AIM OF THE TASK: Repeat only part of the entries. Start at the line that has "completes (.ld c" and keep going through the last line, exactly as given.
--- DATASET EXTRACT Enclosed Below ---
-- ==== Sys2Proof/Certificates/Slice0/Obligations.lean ====
section
/-! DEFINITION. The statements for the provers. -/

open Sys2Proof Sys2Proof.Machine

/-! ### The control core (08) -/

/-- The scalar instructions write the stated value of sRA, sRB, sRC or IMM to RD, and nothing else but the stream's PC
changes (R219, R229, R230). -/
def Obligations.ScalarResults : Prop :=
  ∀ (s : State) (c t : Nat) (w : W64),
    let x := (s.core c).stream t
    let a := x.reg (ccRa w)
    let b := x.reg (ccRb w)
    let d := x.reg (ccRc w)
    let i := ccSimm w
    let z := BitVec.ofNat 64 (ccImm w)
    let gives (cmd : Instr) (op : Nat) (v : W64) : Prop := ccRuns s c t w op → completes cmd s (wroteRd c t (ccRd w) v)
    gives (.add c t) 0x80 (a + b) ∧ gives (.sub c t) 0x81 (a - b) ∧ gives (.mul c t) 0x82 (a * b) ∧
    gives (.and c t) 0x83 (a &&& b) ∧ gives (.or c t) 0x84 (a ||| b) ∧ gives (.xor c t) 0x85 (a ^^^ b) ∧
    gives (.shl c t) 0x86 (a <<< (b.toNat % 64)) ∧ gives (.shr c t) 0x87 (a >>> (b.toNat % 64)) ∧
    gives (.sra c t) 0x88 (a.sshiftRight (b.toNat % 64)) ∧
    gives (.slt c t) 0x89 (if a.toInt < b.toInt then 1 else 0) ∧ gives (.sltu c t) 0x8A (if a.toNat < b.toNat then 1 else 0) ∧
    gives (.min c t) 0x8B (if b.toInt < a.toInt then b else a) ∧ gives (.max c t) 0x8C (if a.toInt < b.toInt then b else a) ∧
    gives (.addi c t) 0x90 (a + i) ∧ gives (.andi c t) 0x91 (a &&& z) ∧ gives (.ori c t) 0x92 (a ||| z) ∧
    gives (.xori c t) 0x93 (a ^^^ z) ∧ gives (.shli c t) 0x94 (a <<< (ccImm w % 64)) ∧
    gives (.shri c t) 0x95 (a >>> (ccImm w % 64)) ∧ gives (.srai c t) 0x96 (a.sshiftRight (ccImm w % 64)) ∧
    gives (.li c t) 0x97 i ∧ gives (.lih c t) 0x98 (BitVec.ofNat 64 (ccImm w * 2 ^ 32 + a.toNat % 2 ^ 32)) ∧
    gives (.fadd c t) 0xA0 (f32Res (fadd false (f32 a) (f32 b))) ∧
    gives (.fsub c t) 0xA1 (f32Res (fadd false (f32 a) (f32 b).negate)) ∧
    gives (.fmul c t) 0xA2 (f32Res (fmul (f32 a) (f32 b))) ∧
    gives (.ffma c t) 0xA3 (f32Res (ffma false (f32 a) (f32 b) (f32 d))) ∧
    gives (.fcvtif c t) 0xA4 (f32Res (.num (dyInt (a.setWidth 32).toInt), false)) ∧
    gives (.fcvtfi c t) 0xA5 (BitVec.ofInt 64 (toInteger 32 .rne (f32 a)).1) ∧
    gives (.dbf c t) 0xBE (dbHalf (look 0 (ccFn w) (s.core c).db) true) ∧
    gives (.dbb c t) 0xBF (dbHalf (look 0 (ccFn w) (s.core c).db) false) ∧
    gives (.xrd c t) 0xE5 x.sexc

/-- Branches, JAL and JR go to the target the rules give when it lies in the code, and a branch not taken goes to the
next word; a jump whose target lies below 0 or at or above CODELEN has no effect but an exception with E_BADPARAM that
waits for the stream (R230, R231, R243). -/
def Obligations.ControlTransfers : Prop :=
  (∀ (s : State) (c t : Nat) (w : W64),
     let k := s.core c
     let x := k.stream t
     let a := x.reg (ccRa w)
     let b := x.reg (ccRb w)
     let tgt : Int := (x.pc : Int) + (ccSimm w).toInt
     let inside (n : Int) : Prop := 0 ≤ n ∧ n < (k.codeLen : Int)
     let goes (cmd : Instr) (op : Nat) (cond : Prop) : Prop :=
       ccRuns s c t w op → (cond → inside tgt → completes cmd s (wentTo c t tgt.toNat)) ∧ (¬cond → completes cmd s (wentTo c t (x.pc + 1)))
     goes (.beq c t) 0xC0 (a = b) ∧ goes (.bne c t) 0xC1 (a ≠ b) ∧ goes (.blt c t) 0xC2 (a.toInt < b.toInt) ∧
     goes (.bge c t) 0xC3 (b.toInt ≤ a.toInt) ∧ goes (.bltu c t) 0xC4 (a.toNat < b.toNat) ∧
     goes (.bgeu c t) 0xC5 (b.toNat ≤ a.toNat) ∧ goes (.bflt c t) 0xC6 (fpCmp a b = some .lt) ∧
     goes (.bfge c t) 0xC7 (fpCmp a b = some .gt ∨ fpCmp a b = some .eq) ∧
     (ccRuns s c t w 0xC8 → inside tgt → completes (.jal c t) s fun s s' =>
       let x' := (s'.core c).stream t
       onlyStream c t s s' ∧ x'.pc = tgt.toNat ∧
       ∀ r, x'.reg r = if r = ccRd w ∧ r ≠ 0 then BitVec.ofNat 64 (x.pc + 1) else x.reg r) ∧
     (ccRuns s c t w 0xC9 → inside (a.toNat % 2 ^ 14 : Nat) → completes (.jr c t) s (wentTo c t (a.toNat % 2 ^ 14)))) ∧
  (∀ (s : State) (c t : Nat) (w : W64),
     let k := s.core c
     let x := k.stream t
     let tgt : Int := (x.pc : Int) + (ccSimm w).toInt
     ccRuns s c t w 0xC8 → x.st = .run → (tgt < 0 ∨ (k.codeLen : Int) ≤ tgt) →
     completes (.jal c t) s fun s s' =>
       onlyStream c t s s' ∧ (s'.core c).stream t = { x with pend := x.pend ++ [⟨Code.badParam, 0, 0xC8, 0, false⟩] })

/-- LD, LDW, ST and STW read and write the working store at sRA + sext(IMM); a store leaves every other byte of memory
and every register as they were. CSRR reads the register at IMM, CSRW writes sRB to it; MRD and MSR read a summary
register and MSTAT (R230, R234). -/
def Obligations.CcMemoryAndRegisters : Prop :=
  (∀ (s : State) (c t : Nat) (w : W64),
     let k := s.core c
     let x := k.stream t
     let off := (x.reg (ccRa w) + ccSimm w).toNat
     let clean (n : Nat) : Prop :=
       off % n = 0 ∧ off + n ≤ wsSize ∧ s.wsBad.has (wsPa c off / 8) = false ∧ s.wsSoft.has (wsPa c off / 8) = false
     let stored (n : Nat) (s s' : State) : Prop :=
       { s' with cores := s.cores, mem := s.mem, wsSoft := s.wsSoft } = s ∧
       (∀ d, d ≠ c → s'.core d = s.core d) ∧ s'.core c = k.setStream t x.advance ∧
       s'.ws c off n = leBytes n (x.reg (ccRb w)).toNat ∧ sameMemoryBut (wsPa c off) n s s'
     (ccRuns s c t w 0xB0 → clean 8 → k.drainWaits t k.issued = false →
       completes (.ld c t) s (wroteRd c t (ccRd w) (BitVec.ofNat 64 (leNat (s.ws c off 8))))) ∧
     (ccRuns s c t w 0xB1 → clean 4 → k.drainWaits t k.issued = false →
       completes (.ldw c t) s (wroteRd c t (ccRd w) (BitVec.ofNat 64 (leNat (s.ws c off 4))))) ∧
     (ccRuns s c t w 0xB2 → clean 8 → k.hitsDesc t k.issued off 8 = false → completes (.st c t) s (stored 8)) ∧
     (ccRuns s c t w 0xB3 → clean 4 → k.hitsDesc t k.issued off 4 = false → completes (.stw c t) s (stored 4))) ∧
   ∀ (s : State) (c t : Nat) (w : W64),
     let k := s.core c
     let x := k.stream t
     let off := ccImm w
     let named : Prop := off % 8 = 0 ∧ off < 2 ^ 16 ∧ coreAssigned off = true
     (ccRuns s c t w 0xB8 → named → csrWaits k off = false → completes (.csrr c t) s (wroteRd c t (ccRd w) (k.read off))) ∧
     (ccRuns s c t w 0xB9 → named → k.allStarted t = true → off ≠ 0x1000 → off ≠ 0xE08 →
       completes (.csrw c t) s fun s s' =>
         onlyCore c s s' ∧ s'.core c = (k.setStream t x.advance).write false off (x.reg (ccRb w)) (-1)) ∧
     (ccRuns s c t w 0xBC → k.summaryWaits (ccFn w % 8) k.issued = false →
       completes (.mrd c t) s (wroteRd c t (ccRd w) (look 0 (ccFn w % 8) k.m))) ∧
     (ccRuns s c t w 0xBD → (∀ i < 8, k.summaryWaits i k.issued = false) →
       completes (.msr c t) s (wroteRd c t (ccRd w) (k.mstat.setWidth 64)))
--- End of Enclosed DATASET EXTRACT ---
TASK RESULT:
       completes (.ld c t) s (wroteRd c t (ccRd w) (BitVec.ofNat 64 (leNat (s.ws c off 8))))) ∧
     (ccRuns s c t w 0xB1 → clean 4 → k.drainWaits t k.issued = false →
       completes (.ldw c t) s (wroteRd c t (ccRd w) (BitVec.ofNat 64 (leNat (s.ws c off 4))))) ∧
     (ccRuns s c t w 0xB2 → clean 8 → k.hitsDesc t k.issued off 8 = false → completes (.st c t) s (stored 8)) ∧
     (ccRuns s c t w 0xB3 → clean 4 → k.hitsDesc t k.issued off 4 = false → completes (.stw c t) s (stored 4))) ∧
   ∀ (s : State) (c t : Nat) (w : W64),
     let k := s.core c
     let x := k.stream t
     let off := ccImm w
     let named : Prop := off % 8 = 0 ∧ off < 2 ^ 16 ∧ coreAssigned off = true
     (ccRuns s c t w 0xB8 → named → csrWaits k off = false → completes (.csrr c t) s (wroteRd c t (ccRd w) (k.read off))) ∧
     (ccRuns s c t w 0xB9 → named → k.allStarted t = true → off ≠ 0x1000 → off ≠ 0xE08 →
       completes (.csrw c t) s fun s s' =>
         onlyCore c s s' ∧ s'.core c = (k.setStream t x.advance).write false off (x.reg (ccRb w)) (-1)) ∧
     (ccRuns s c t w 0xBC → k.summaryWaits (ccFn w % 8) k.issued = false →
       completes (.mrd c t) s (wroteRd c t (ccRd w) (look 0 (ccFn w % 8) k.m))) ∧
     (ccRuns s c t w 0xBD → (∀ i < 8, k.summaryWaits i k.issued = false) →
       completes (.msr c t) s (wroteRd c t (ccRd w) (k.mstat.setWidth 64)))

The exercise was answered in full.